Van de godshuizen die niet werden gesloopt, bleef het merendeel (vijftien) zijn kerkelijke functie behouden. Meestal werd het gebouw gekocht door een migrantenkerk of een internationale kerk. Zo kocht Victory Outreach in 2004 het bedehuis van de gereformeerde gemeente aan het Mijnsherenplein. Ook enkele evangelische gemeenten en pinkstergemeenten kochten een kerkgebouw van een van de gevestigde kerken. De van origine gereformeerde Laankerk in Kralingse Veer werd in 1997 gekocht door de vrije oud gereformeerde gemeente Kralingse Veer. In 2007 voegde de gemeente zich bij de Hersteld Hervormde Kerk, zodat tegenwoordig op zondag de hersteld hervormde gemeente Kralingse Veer samenkomt in de Laankerk.
Andere bedehuizen werden verbouwd tot appartementencomplex, multifunctioneel centrum, theater of rouwcentrum. Enkele kerken werden omgebouwd tot moskee, zoals de hervormde Mathenesserkerk en de gereformeerde Duyststraatkerk. Ook een zaaltje in de Van Eversdijckstraat waar vroeger de oud gereformeerde gemeente in Nederland in Charlois samenkwam, wordt als islamitische gebedsruimte gebruikt. Omdat deze zaal nooit een officieel kerkgebouw is geweest, is deze buiten de inventarisatie gelaten. De gereformeerde Putsepleinkerk in Rotterdam was de eerste Nederlandse kerk die als moskee werd gebruikt. Het gebouw werd in 1981 gesloopt.
De afgelopen decennia werden er ook nieuwe kerken gebouwd. Op de plaats van de beroemde Pauluskerk aan de Mauritsweg, die in 2007 tegen de vlakte ging, verrees vorig jaar een nieuwe kerk.

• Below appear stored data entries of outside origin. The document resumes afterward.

-- ==== Sys2Proof/Certificates/Slice0/Obligations.lean ====
section
/-! DEFINITION. The statements for the provers, from the numbered rules of spec/.

Two forms of the model stand in them. The outcome of a Step (60_exceptions.md R120: Continue,
Output(v), Halt, Fault(f)) and a refusal (R122) stand in the field `event` of the next state: the
field is the model's (log entry 3), what it says is R120's to R122's. A fault is taken, so the Step
that raises it answers a next state whose status is `Faulted` (log entry 4): what that state holds is
R111's, its discarding of growth being the spec's own decision D11.

Where a clause rests on a point the spec marks as its own decision (92_eei_decisions.md) or as
derived, the docstring names it. For the instructions these are: D6 (Immediate destinations), D7
(`fit64`), D8 (`MEM_LIMIT`), D9 (negative addresses and targets), D10 (growing fetches), D11 (atomic
faults), D12 (the order of faults). -/

namespace Sys2Proof.Machine

/-! Shapes shared by several statements. -/

/-- The rule of a three-slot instruction (40_arith_compare.md R70 to R73) for the constructor `mk`
with opcode `code`, whose computed word `r` for the operand values `x` and `y` is given by `res`: its
words; every fault of its fetches and slots, in the order of 60_exceptions.md R112; and, where no line
faults, its result and its frame. The frame is the record update: `rb`, `in1`, `in2`, `cur`, `st`,
`refused` and the parameters keep their values. -/
def StoreRule (mk : Param → Param → Param → Instr) (code : Nat)
    (res : State → Word → Word → Word → Prop) : Prop :=
  ∀ (s : State) (a b d : Param),
    encode (mk a b d) =
      [BitVec.ofNat 64 (code + 100 * a.mode.digit + 1000 * b.mode.digit + 10000 * d.mode.digit),
        a.word, b.word, d.word] ∧
    (¬ Fetchable s 4 →
      TakesFault (mk a b d) s (.memoryExhausted (max s.ip s.cfg.memLimit))) ∧
    (Fetchable s 4 →
      (∀ f, SlotFaults s a f → TakesFault (mk a b d) s f) ∧
      ∀ x l, SourceReads s a x l →
        (∀ f, SlotFaults s b f → TakesFault (mk a b d) s f) ∧
        ∀ y m, SourceReads s b y m → ∀ r, res s x y r →
          (∀ f, DestFaults s 2 d f → TakesFault (mk a b d) s f) ∧
          ∀ e, Resolves s d e → e < s.cfg.memLimit →
            ∃ mem', exec (mk a b d) s =
                .next { s with mem := mem', ip := s.ip + 4, event := .continued } ∧
              mem'.get e = r ∧
              (∀ c, c ≠ e → mem'.get c = s.mem.get c) ∧
              mem'.len = max (max s.mem.len (s.ip + 4)) (max (max l m) (e + 1)))

/-- The overflow of ADD and MUL (40_arith_compare.md R70, R71, R74): under `ARITH_OVERFLOW = Fault` a
result outside int64 is the fault reported once both sources have been read. -/
def AluOverflowRule (mk : Param → Param → Param → Instr) (alu : Int → Int → Int) : Prop :=
  ∀ (s : State) (a b d : Param) (x y : Word) (l m : Nat),
    Fetchable s 4 → SourceReads s a x l → SourceReads s b y m →
    s.cfg.arithOverflow = .fault → ¬ InInt64 (alu x.toInt y.toInt) →
    TakesFault (mk a b d) s .arithmeticOverflow

/-- The rule of a conditional jump (42_control.md R90, R91) for the constructor `mk` with opcode
`code`, taken when `taken` holds of the condition: its words; every fault in order; and its effect on
`ip`, with the memory growing only by the accesses made. Slot 1 is read only when taken. -/
def JumpRule (mk : Param → Param → Instr) (code : Nat) (taken : Word → Prop) : Prop :=
  ∀ (s : State) (c t : Param),
    encode (mk c t) =
      [BitVec.ofNat 64 (code + 100 * c.mode.digit + 1000 * t.mode.digit), c.word, t.word] ∧
    (¬ Fetchable s 3 → TakesFault (mk c t) s (.memoryExhausted (max s.ip s.cfg.memLimit))) ∧
    (Fetchable s 3 →
      (∀ f, SlotFaults s c f → TakesFault (mk c t) s f) ∧
      ∀ x l, SourceReads s c x l →
        (¬ taken x →
          ∃ mem', exec (mk c t) s =
              .next { s with mem := mem', ip := s.ip + 3, event := .continued } ∧
            (∀ a, mem'.get a = s.mem.get a) ∧
            mem'.len = max (max s.mem.len (s.ip + 3)) l) ∧
        (taken x →
          (∀ f, SlotFaults s t f → TakesFault (mk c t) s f) ∧
          ∀ y m, SourceReads s t y m →
            (y.toInt < 0 → TakesFault (mk c t) s (.negativeAddress y)) ∧
            (0 ≤ y.toInt →
              ∃ mem', exec (mk c t) s =
                  .next { s with mem := mem', ip := y.toNat, event := .continued } ∧
                (∀ a, mem'.get a = s.mem.get a) ∧
                mem'.len = max (max s.mem.len (s.ip + 3)) (max l m))))

/-- Mode-digit position `k` is checked by the decoder for the opcode `op`: it is a slot, or surplus
digits are validated (30_encoding.md R55, R58). -/
def Checked (sd : SurplusDigits) (op : Op) (k : Nat) : Prop :=
  k < op.paramCount ∨ sd = .validate

/-- The mode of slot `k` of the word with number `n`, `position` where `op` has no such slot. -/
def SlotModeIs (op : Op) (n k : Nat) (m : Mode) : Prop :=
  m.digit = if k < op.paramCount then digit (k + 2) n else 0

/-- The value of a trial's result, if it has one. -/
def ResultIs (r : TrialResult) (v : Word) : Prop := r = .value v

/-- Every amplifier of a trial is `Ready` and there is an active one. -/
def TrialReady (t : Trial) : Prop :=
  t.active < t.amps.length ∧ ∀ a ∈ t.amps, a.st = .ready

end Sys2Proof.Machine

open Sys2Proof Sys2Proof.Machine

/-! ## Encoding (30_encoding.md) -/

/-- The canonical word, and that every instruction's words decode back to it, whatever the
surplus-digit setting and whatever words follow: what 30_encoding.md section 3 derives from R51 and
R55. -/
def Obligations.DecodeOfEncodeGivesInstruction : Prop :=
  ∀ (sd : SurplusDigits) (i : Instr) (rest : List Word),
    (encode i).head? = some (BitVec.ofNat 64 (i.op.code + 100 * (modeAt i.params 0).digit +
      1000 * (modeAt i.params 1).digit + 10000 * (modeAt i.params 2).digit)) ∧
    (encode i).length = 1 + i.op.paramCount ∧
    decode sd (encode i ++ rest) = .ok (i, rest)

/-- R55, R56 (decisions D4, D12): the whole decoder. A negative word or an opcode outside the ten is `InvalidOpcode`;
otherwise the first checked position whose digit is above 2 is reported, and with none the opcode and
the modes are the word's digits. -/
def Obligations.DecoderRule : Prop :=
  ∀ (sd : SurplusDigits) (w : Word),
    ((w.toInt < 0 ∨ ∀ op : Op, w.toNat % 100 ≠ op.code) →
      decodeWord sd w = .error (.invalidOpcode w)) ∧
    ∀ op : Op, 0 ≤ w.toInt → w.toNat % 100 = op.code →
      (∀ k, Checked sd op k → 2 < digit (k + 2) w.toNat →
        (∀ j, j < k → Checked sd op j → digit (j + 2) w.toNat ≤ 2) →
        decodeWord sd w = .error (.invalidAddressingMode w k (digit (k + 2) w.toNat))) ∧
      ((∀ k, Checked sd op k → digit (k + 2) w.toNat ≤ 2) →
        ∃ d, decodeWord sd w = .ok d ∧ d.op = op ∧ SlotModeIs op w.toNat 0 d.mode0 ∧
          SlotModeIs op w.toNat 1 d.mode1 ∧ SlotModeIs op w.toNat 2 d.mode2)

/-- A word with no surplus digit above 2 decodes the same under both settings: what the spec derives
in R58 from R55. -/
def Obligations.SurplusSettingsAgree : Prop :=
  ∀ (w : Word), (∀ op : Op, w.toNat % 100 = op.code →
      ∀ k, op.paramCount ≤ k → digit (k + 2) w.toNat ≤ 2) →
    decodeWord .ignore w = decodeWord .validate w

/-- R57, R62: a decoded instruction's opcode is the first word's last two digits, its operand words
are the following words unchanged, and what is left is everything after `1 + n` words. That an operand
word missing at the end of the list is 0 is no rule of the spec but the model's own choice for lists
(log entry 11). -/
def Obligations.DecodeTakesOpcodeAndOperandWords : Prop :=
  ∀ (sd : SurplusDigits) (ws : List Word) (i : Instr) (rest : List Word),
    decode sd ws = .ok (i, rest) →
    i.op.code = (ws.getD 0 0#64).toNat % 100 ∧
    i.params.map Param.word = (List.range i.op.paramCount).map (fun k => ws.getD (k + 1) 0#64) ∧
    rest = ws.drop (1 + i.op.paramCount)

/-- R54: the parameter count of each opcode, and that a decoded instruction has that many operand
words however many digits its word has. -/
def Obligations.ParameterCountRule : Prop :=
  (∀ op : Op, op.paramCount =
    if op.code ∈ [1, 2, 7, 8] then 3 else if op.code ∈ [5, 6] then 2
    else if op.code ∈ [3, 4, 9] then 1 else 0) ∧
  ∀ (sd : SurplusDigits) (ws : List Word) (i : Instr) (rest : List Word),
    decode sd ws = .ok (i, rest) → i.params.length = i.op.paramCount ∧
      i.op.code = (ws.getD 0 0#64).toNat % 100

De komende tien jaren zullen er landelijk nog 1200 kerksluitingen volgen, stelde het rapport ”Geloof in de toekomst! Strategisch plan voor het religieus erfgoed” in 2008. Daarvan moet de grootste klap nog komen, aldus Nicole Roeterdink, destijds betrokken bij het onderzoek. „Een kerkgebouw verkopen valt in deze tijd niet mee. Veel kerken, ook in Rotterdam, maken daarom eerst hun vermogen op. De verwachting is dat de komende jaren –Rotterdam niet uitgezonderd– heel wat kerken voorgoed hun deuren sluiten.”